Start of Exercise inputs

/-! ### Block transfers (R402) -/

/-- XFER START (R402). -/
def opXferStart (n c : Nat) (w : W32) (s : State) : Res :=
  let x := s.ctx n c
  let r (i : Nat) : Nat := (s.g n c (opRa w + i)).toNat
  if r 0 % 8 ≠ 0 ∨ r 1 % 8 ≠ 0 ∨ r 2 % 8 ≠ 0 then .fault s Code.misaligned 0
  else if x.xfer.st = 1 ∨ x.xfer.st = 2 then .wait s 6 0 0
  else
    let s := s.setJob (ctxJob n c) { on := true, src := r 0, dst := r 1, len := r 2 }
    .done (s.setCtx n c { x with xfer := { st := 1, src := r 0, dst := r 1, len := r 2, pc := s.pc n c } }) none

/-- Is the length of XFER START outside 1 to 2^32 − 1? (R402) -/
def xferBadLen (n c : Nat) (w : W32) (s : State) : Bool :=
  let k := (s.g n c (opRa w + 2)).toNat
  k == 0 || decide (2 ^ 32 ≤ k)

/-! ### Control registers (R365 to R367, R403) -/

/-- CSTAT (R366). -/
def cstat (n c : Nat) (s : State) : Nat :=
  let x := s.ctx n c
  x.rm + b2n x.stall * 2 ^ 2 + x.flags * 2 ^ 8 + x.trapen * 2 ^ 16 + b2n (s.flag Fld.engCtxStatInHandler n c) * 2 ^ 24
    + b2n (s.ctxSuper n c) * 2 ^ 25

/-- A control register's value (R365). -/
def csrRead (n c k : Nat) (s : State) : W64 :=
  let x := s.ctx n c
  match k with
  | 0 => BitVec.ofNat 64 (cstat n c s)
  | 1 => BitVec.ofNat 64 x.epc
  | 2 => s.reg Reg.engCtxFault n c
  | 3 => s.reg Reg.engCtxFaddr n c
  | 4 => BitVec.ofNat 64 x.tcause
  | 5 => BitVec.ofNat 64 (n + c * 2 ^ 8 + s.fld Fld.engCtxCfgPriv n c * 2 ^ 10 + s.fld Fld.engCtxCfgAsid n c * 2 ^ 16
      + s.fld Fld.engCtxCfgPrio n c * 2 ^ 24)
  | 6 => x.scratch
  | 7 => BitVec.ofNat 64 ((s.dt - (s.eng n).leftOff).toNat / 4)
  | 8 => x.bundles
  | _ => BitVec.ofNat 64 (s.fld Fld.engCtxCfgPrio n c)

/-- A control register written: fields marked RO keep their value. -/
def csrWrite (n c k : Nat) (v : W64) (s : State) : State :=
  let x := s.ctx n c
  match k with
  | 0 => s.setCtx n c { x with rm := bitsW v 0 2, stall := bitOf v.toNat 2, flags := bitsW v 8 8, trapen := bitsW v 16 8 }
  | 1 => s.setCtx n c { x with epc := v.toNat / 8 * 8 }
  | 6 => s.setCtx n c { x with scratch := v }
  | 9 => s.setFld Fld.engCtxCfgPrio (bitsW v 0 2) n c
  | _ => s

/-- CSR (R403): the old value goes to gRD. -/
def opCsr (n c : Nat) (m : Mn) (w : W32) (s : State) : Res :=
  let k := opRb w
  let old := csrRead n c k s
  let a := s.g n c (opRa w)
  let s := match m with
    | .csrWrite => csrWrite n c k a s
    | .csrSet => csrWrite n c k (old ||| a) s
    | .csrClear => csrWrite n c k (old &&& ~~~a) s
    | _ => s
  .done (s.setG n c (opRd w) old) none

/-! ### System operations (R404, R411) -/

/-- FENCE (R404). -/
def opFence (n c : Nat) (s : State) : Res :=
  let x := s.ctx n c
  if (x.accs.all fun a => 8 ≤ a.slot) ∧ x.posted = 0 then .done s none else respWait n c s

/-- YIELD (R404). -/
def opYield (n c : Nat) (s : State) : Res :=
  let equal (d : Nat) : Bool := d != c && s.ctxState n d == 1 && s.fld Fld.engCtxCfgPrio n d == s.fld Fld.engCtxCfgPrio n c
  .done (if (upFrom 0 4).any equal then leaveEngine n c 1 s else s) none

/-- RFH (R411). -/
def opRfh (n c : Nat) (s : State) : Res :=
  match jumpTo ((s.ctx n c).epc : Int) s with
  | .done s pc => .done (s.setFlag Fld.engCtxStatInHandler false n c) pc
  | r => r

/-- The context an operand names. -/
def ctxOf (n c : Nat) (w : W32) (s : State) : Nat := bitsW (s.g n c (opRa w)) 0 2

/-- CTXSTOP (R404): on the issuing context it acts as HALT. -/
def opCtxstop (n c : Nat) (w : W32) (s : State) : Res :=
  let d := ctxOf n c w s
  .done (if d = c then leaveEngine n c 4 s else ctxStop n d s) none

/-! ### Every operation -/

/-- A result written to gRD. -/
def toRd (n c : Nat) (w : W32) (v : W64) (s : State) : Res := .done (s.setG n c (opRd w) v) none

End of Exercise inputs

- What the exercise asks
Your answer should consist of every record, printed exactly as given.

- The completed task
/-! ### Block transfers (R402) -/

/-- XFER START (R402). -/
def opXferStart (n c : Nat) (w : W32) (s : State) : Res :=
  let x := s.ctx n c
  let r (i : Nat) : Nat := (s.g n c (opRa w + i)).toNat
  if r 0 % 8 ≠ 0 ∨ r 1 % 8 ≠ 0 ∨ r 2 % 8 ≠ 0 then .fault s Code.misaligned 0
  else if x.xfer.st = 1 ∨ x.xfer.st = 2 then .wait s 6 0 0
  else
    let s := s.setJob (ctxJob n c) { on := true, src := r 0, dst := r 1, len := r 2 }
    .done (s.setCtx n c { x with xfer := { st := 1, src := r 0, dst := r 1, len := r 2, pc := s.pc n c } }) none

/-- Is the length of XFER START outside 1 to 2^32 − 1? (R402) -/
def xferBadLen (n c : Nat) (w : W32) (s : State) : Bool :=
  let k := (s.g n c (opRa w + 2)).toNat
  k == 0 || decide (2 ^ 32 ≤ k)

/-! ### Control registers (R365 to R367, R403) -/

/-- CSTAT (R366). -/
def cstat (n c : Nat) (s : State) : Nat :=
  let x := s.ctx n c
  x.rm + b2n x.stall * 2 ^ 2 + x.flags * 2 ^ 8 + x.trapen * 2 ^ 16 + b2n (s.flag Fld.engCtxStatInHandler n c) * 2 ^ 24
    + b2n (s.ctxSuper n c) * 2 ^ 25

/-- A control register's value (R365). -/
def csrRead (n c k : Nat) (s : State) : W64 :=
  let x := s.ctx n c
  match k with
  | 0 => BitVec.ofNat 64 (cstat n c s)
  | 1 => BitVec.ofNat 64 x.epc
  | 2 => s.reg Reg.engCtxFault n c
  | 3 => s.reg Reg.engCtxFaddr n c
  | 4 => BitVec.ofNat 64 x.tcause
  | 5 => BitVec.ofNat 64 (n + c * 2 ^ 8 + s.fld Fld.engCtxCfgPriv n c * 2 ^ 10 + s.fld Fld.engCtxCfgAsid n c * 2 ^ 16
      + s.fld Fld.engCtxCfgPrio n c * 2 ^ 24)
  | 6 => x.scratch
  | 7 => BitVec.ofNat 64 ((s.dt - (s.eng n).leftOff).toNat / 4)
  | 8 => x.bundles
  | _ => BitVec.ofNat 64 (s.fld Fld.engCtxCfgPrio n c)

/-- A control register written: fields marked RO keep their value. -/
def csrWrite (n c k : Nat) (v : W64) (s : State) : State :=
  let x := s.ctx n c
  match k with
  | 0 => s.setCtx n c { x with rm := bitsW v 0 2, stall := bitOf v.toNat 2, flags := bitsW v 8 8, trapen := bitsW v 16 8 }
  | 1 => s.setCtx n c { x with epc := v.toNat / 8 * 8 }
  | 6 => s.setCtx n c { x with scratch := v }
  | 9 => s.setFld Fld.engCtxCfgPrio (bitsW v 0 2) n c
  | _ => s

/-- CSR (R403): the old value goes to gRD. -/
def opCsr (n c : Nat) (m : Mn) (w : W32) (s : State) : Res :=
  let k := opRb w
  let old := csrRead n c k s
  let a := s.g n c (opRa w)
  let s := match m with
    | .csrWrite => csrWrite n c k a s
    | .csrSet => csrWrite n c k (old ||| a) s
    | .csrClear => csrWrite n c k (old &&& ~~~a) s
    | _ => s
  .done (s.setG n c (opRd w) old) none

/-! ### System operations (R404, R411) -/

/-- FENCE (R404). -/
def opFence (n c : Nat) (s : State) : Res :=
  let x := s.ctx n c
  if (x.accs.all fun a => 8 ≤ a.slot) ∧ x.posted = 0 then .done s none else respWait n c s

/-- YIELD (R404). -/
def opYield (n c : Nat) (s : State) : Res :=
  let equal (d : Nat) : Bool := d != c && s.ctxState n d == 1 && s.fld Fld.engCtxCfgPrio n d == s.fld Fld.engCtxCfgPrio n c
  .done (if (upFrom 0 4).any equal then leaveEngine n c 1 s else s) none

/-- RFH (R411). -/
def opRfh (n c : Nat) (s : State) : Res :=
  match jumpTo ((s.ctx n c).epc : Int) s with
  | .done s pc => .done (s.setFlag Fld.engCtxStatInHandler false n c) pc
  | r => r

/-- The context an operand names. -/
def ctxOf (n c : Nat) (w : W32) (s : State) : Nat := bitsW (s.g n c (opRa w)) 0 2

/-- CTXSTOP (R404): on the issuing context it acts as HALT. -/
def opCtxstop (n c : Nat) (w : W32) (s : State) : Res :=
  let d := ctxOf n c w s
  .done (if d = c then leaveEngine n c 4 s else ctxStop n d s) none

/-! ### Every operation -/

/-- A result written to gRD. -/
def toRd (n c : Nat) (w : W32) (v : W64) (s : State) : Res := .done (s.setG n c (opRd w) v) none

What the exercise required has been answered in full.